Items from a dataset
============================================================

-- ==== Sys2Proof/Tests/Slice0.lean ====
section
/-! SUPPORT. The model's own tests. Expected values come from spec/30_encoding.md R123, spec/95_test_vectors.md and the
examples of the command rules; each test names its source. After them, a witness for every statement that has
hypotheses: a concrete state and operands that meet all of them together. -/

open Sys2Proof Sys2Proof.Machine

namespace Sys2Proof.Tests

set_option Elab.async false

/-! ## Decoding: words written out from R111 to R116 (R123, spec/95 section 2.1) -/

theorem test_decode_control :
    decode 0x00000000 = .ok .nop ∧ decode 0x01000000 = .ok .clear := by decide

theorem test_decode_tally :
    decode 0x10000061 = .ok (.tallyByte 0x61) ∧ decode 0x100000FF = .ok (.tallyByte 0xFF) ∧
    decode 0x11000000 = .ok .tallyAbort := by decide

theorem test_decode_build : decode 0x20000000 = .ok .build := by decide

theorem test_decode_codec :
    decode 0x30000062 = .ok (.codewordOf 0x62) ∧ decode 0x31000072 = .ok (.encodeSym 0x72) ∧
    decode 0x38000000 = .ok .symbolOf ∧ decode 0x39000000 = .ok (.decodeBit false) ∧
    decode 0x39000001 = .ok (.decodeBit true) ∧ decode 0x3A000000 = .ok .decodeFlush ∧
    decode 0x40000000 = .ok .sizes := by decide

theorem test_decode_inspect :
    decode 0x500001FE = .ok (.nodeRead 510) ∧ decode 0x500001FF = .ok (.nodeRead 511) := by decide

theorem test_decode_illegal :
    decode 0x12000000 = .error .unknownOpcode ∧ decode 0xFF000000 = .error .unknownOpcode ∧
    decode 0x10800061 = .error .reservedField ∧ decode 0x00000001 = .error .argumentBit ∧
    decode 0x10000100 = .error .argumentBit ∧ decode 0x39000002 = .error .argumentBit ∧
    decode 0x50000200 = .error .argumentBit := by decide

theorem test_decodeTableWord :
    decodeTableWord 32 0x31000072 = some (.encodeSym 0x72) ∧ decodeTableWord 32 0x31000172 = none := by decide

/-! ## The assembler's checks (R121, R122): one ill-formed term for each -/

theorem test_check_accepts_the_largest_operands :
    Written.check ⟨.tallyByte, some 255⟩ = .ok (.tallyByte 255) ∧
    Written.check ⟨.decodeBit, some 1⟩ = .ok (.decodeBit true) ∧
    Written.check ⟨.nodeRead, some 511⟩ = .ok (.nodeRead 511) ∧
    Written.check ⟨.build, none⟩ = .ok .build := by decide

theorem test_check_refuses_a_missing_operand : Written.check ⟨.codewordOf, none⟩ = .error .operandMissing := by decide

theorem test_check_refuses_an_unexpected_operand :
    Written.check ⟨.sizes, some 0⟩ = .error .operandUnexpected := by decide

theorem test_check_refuses_an_operand_out_of_range :
    Written.check ⟨.encodeSym, some 256⟩ = .error .operandOutOfRange ∧
    Written.check ⟨.decodeBit, some 2⟩ = .error .operandOutOfRange ∧
    Written.check ⟨.nodeRead, some 512⟩ = .error .operandOutOfRange := by decide

theorem test_expand_refuses_a_wide_value : expand (.wr .cwinLen (2 ^ 32)) = .error .valueTooWide := by decide

theorem test_expand_refuses_what_is_not_ascii : expand (.tally ['a', 'é']) = .error .notAscii := by decide

theorem test_expand_refuses_what_is_no_bit : expand (.decode ['0', '2']) = .error .notABit := by decide

theorem test_expand_refuses_a_long_lookup :
    expand (.lookup (List.replicate 256 '0')) = .error .codewordTooLong := by decide +kernel

theorem test_expand_refuses_an_ill_formed_command :
    expand (.command ⟨.decodeBit, some 2⟩) = .error (.command .operandOutOfRange) := by decide

/-- R122: a command alone is its CMD write, then WAIT. -/
theorem test_expand_command : expand (.command ⟨.tallyByte, some 0x61⟩) =
    .ok [.wr (Config.hufBase + 4) 4 0x10000061, .wait] := by rfl

/-! ## Small states -/

/-- The state an outcome goes on to. -/
def after (o : Host.Outcome State Fault Refusal) : Option State :=
  match o with
  | .next t => some t
  | .fault _ | .refused _ => none

theorem of_after {o : Host.Outcome State Fault Refusal} (h : (after o).isSome = true) : ∃ t, o = .next t := by
  cases o with
  | next t => exact ⟨t, rfl⟩
  | fault r => cases h
  | refused r => cases h

/-- As `of_after`, with what a test says of the next state. -/
theorem of_after_any {o : Host.Outcome State Fault Refusal} {p : State → Bool} (h : (after o).any p = true) :
    ∃ t, o = .next t ∧ p t = true := by
  cases o with
  | next t => exact ⟨t, rfl, h⟩
  | fault r => cases h
  | refused r => cases h

/-- "aabbc" tallied and BUILD latched (spec/95 P1). -/
def tallied : State := { State.reset with
  busy := true, cmdLatch := encode .build
  freq := ((State.reset.freq.set 97 2).set 98 2).set 99 1, origCount := 5 }

/-- The same after SEED (R194). -/
def seeded : State := { tallied with
  phase := .seeded, nodeCnt := 3, inq := 7
  node := ((State.reset.node.set 0 (.leaf 97 2)).set 1 (.leaf 98 2)).set 2 (.leaf 99 1) }

/-- After the first MERGE: nodes 1 and 3 are queued (R194). -/
def merged : State := { seeded with
  phase := .merging, nodeCnt := 4, inq := 0b1010, node := seeded.node.set 3 (.internal 3 (some 0) (some 2)) }

/-- After the second MERGE: node 4 is queued (R194). -/
def mergedTwice : State := { merged with
  nodeCnt := 5, inq := 0b10000, node := merged.node.set 4 (.internal 5 (some 3) (some 1)) }

/-- After ROOT. -/
def rooted : State := { mergedTwice with phase := .rooted, inq := 0, root := some 4 }

/-- The tree and code book of V-B6, INDEXED, with "01" in CWIN. -/
def aabbc : State := { rooted with
  cwinLen := 2, cwin := State.reset.cwin.set 0 1
  busy := false, phase := .indexed, walkNode := some 4, compBits := 8
  cbLen := ((State.reset.cbLen.set 97 2).set 98 1).set 99 2
  cbCw := ((State.reset.cbCw.set 97 0).set 98 1).set 99 1 }

/-- The tree of V-B2, "aaaa", INDEXED: the synthetic root's right child is NULL. -/
def aaaa : State := { State.reset with
  phase := .indexed, freq := State.reset.freq.set 97 4, origCount := 4, nodeCnt := 2
  node := (State.reset.node.set 0 (.leaf 97 4)).set 1 (.internal 4 (some 0) none)
  root := some 1, walkNode := some 1, compBits := 4, cbLen := State.reset.cbLen.set 97 1 }

/-- The one leaf of V-B2, seeded. -/
def oneLeaf : State := { State.reset with
  busy := true, cmdLatch := encode .build, phase := .seeded, freq := State.reset.freq.set 97 4, origCount := 4
  nodeCnt := 1, inq := 1, node := State.reset.node.set 0 (.leaf 97 4) }

/-! ## One step of each command -/

/-- R141: with ERR = 1 and ERRSEEN = 1, NOP leaves ERR = 0 and ERRSEEN = 1 (spec/95 2.2: 0x118 to 0x108). -/
theorem test_nop : (after (exec .nop { aabbc with err := .uninitialized, errSeen := true })).map statusWord =
    some 0x00000108 := by decide +kernel

/-- spec/95 2.2: CLEAR from INDEXED with the walk dead, CWIN_LEN = 5. -/
theorem test_clear : (after (exec .clear { aabbc with walkDead := true, cwinLen := 5 })).map
    (fun t => (statusWord t, t.cwinLen, freqOf t 97, t.nodeCnt.val)) = some (0, 5, 0, 0) := by decide +kernel

/-- spec/95 2.3: a second TALLY_BYTE 'a'. -/
theorem test_tallyByte : (after (exec (.tallyByte 97)
      { State.reset with freq := State.reset.freq.set 97 1, origCount := 1 })).map
    (fun t => (freqOf t 97, freqOf t 98, t.origCount, statusWord t)) = some (2, 0, 2, 0) := by decide +kernel

/-- spec/95 2.3: the byte count at its largest value, STATUS 0x150; in INDEXED the phase is checked first. -/
theorem test_tallyByte_refusals :
    (after (exec (.tallyByte 0) { State.reset with origCount := 0xFFFFFFFF })).map
      (fun t => (freqOf t 0, t.origCount, statusWord t)) = some (0, 0xFFFFFFFF, 0x150) ∧
    (after (exec (.tallyByte 97) { aabbc with origCount := 0xFFFFFFFF })).map statusWord = some 0x148 := by
  decide +kernel

/-- spec/95 2.3: TALLY_ABORT discards the tally and reports IO_ERROR, STATUS 0x120; in INDEXED nothing is discarded. -/
theorem test_tallyAbort :
    (after (exec .tallyAbort { tallied with busy := true })).map
      (fun t => (freqOf t 97, freqOf t 99, t.origCount, statusWord t)) = some (0, 0, 0, 0x120) ∧
    (after (exec .tallyAbort aabbc)).map (fun t => (freqOf t 97, t.origCount, t.err)) = some (2, 5, .phaseErr) := by
  decide +kernel

/-- R194: SEED's leaves; then MERGE 1 takes 'c' first and 'a' second. -/
theorem test_build_seed_and_merge :
    (after (exec .build tallied)).map (fun t => (t.phase, t.nodeCnt.val, t.inq, t.node[0], t.node[2])) =
      some (.seeded, 3, 7, .leaf 97 2, .leaf 99 1) ∧
    (after (exec .build seeded)).map (fun t => (t.phase, t.nodeCnt.val, t.inq, t.node[3])) =
      some (.merging, 4, 0b1010, .internal 3 (some 0) (some 2)) := by decide +kernel

/-- V-B2: the lone leaf goes beneath a synthetic root. R194: 'a' = "00", 'b' = "1", 'c' = "01", COMP_BITS = 8. -/
theorem test_build_root_and_index :
    (after (exec .build oneLeaf)).map (fun t => (t.phase, t.nodeCnt.val, t.inq, t.root, t.node[1])) =
      some (.rooted, 2, 0, some 1, .internal 4 (some 0) none) ∧
    (after (exec .build rooted)).map (fun t =>
      ([bookCodeword t 97, bookCodeword t 98, bookCodeword t 99, bookCodeword t 100], t.compBits, statusWord t)) =
      some ([[false, false], [true], [false, true], []], 8, 8) := by decide +kernel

============================================================

◆ **ABOUT THIS TASK**: From the records above, print exactly the lines that run from the line with "(after (exec .build tallied)).map" to the line with "([bookCodeword t 97, bookCodeword", inclusive.

◆ **EXERCISE RESULT**:
    (after (exec .build tallied)).map (fun t => (t.phase, t.nodeCnt.val, t.inq, t.node[0], t.node[2])) =
      some (.seeded, 3, 7, .leaf 97 2, .leaf 99 1) ∧
    (after (exec .build seeded)).map (fun t => (t.phase, t.nodeCnt.val, t.inq, t.node[3])) =
      some (.merging, 4, 0b1010, .internal 3 (some 0) (some 2)) := by decide +kernel

/-- V-B2: the lone leaf goes beneath a synthetic root. R194: 'a' = "00", 'b' = "1", 'c' = "01", COMP_BITS = 8. -/
theorem test_build_root_and_index :
    (after (exec .build oneLeaf)).map (fun t => (t.phase, t.nodeCnt.val, t.inq, t.root, t.node[1])) =
      some (.rooted, 2, 0, some 1, .internal 4 (some 0) none) ∧
    (after (exec .build rooted)).map (fun t =>
      ([bookCodeword t 97, bookCodeword t 98, bookCodeword t 99, bookCodeword t 100], t.compBits, statusWord t)) =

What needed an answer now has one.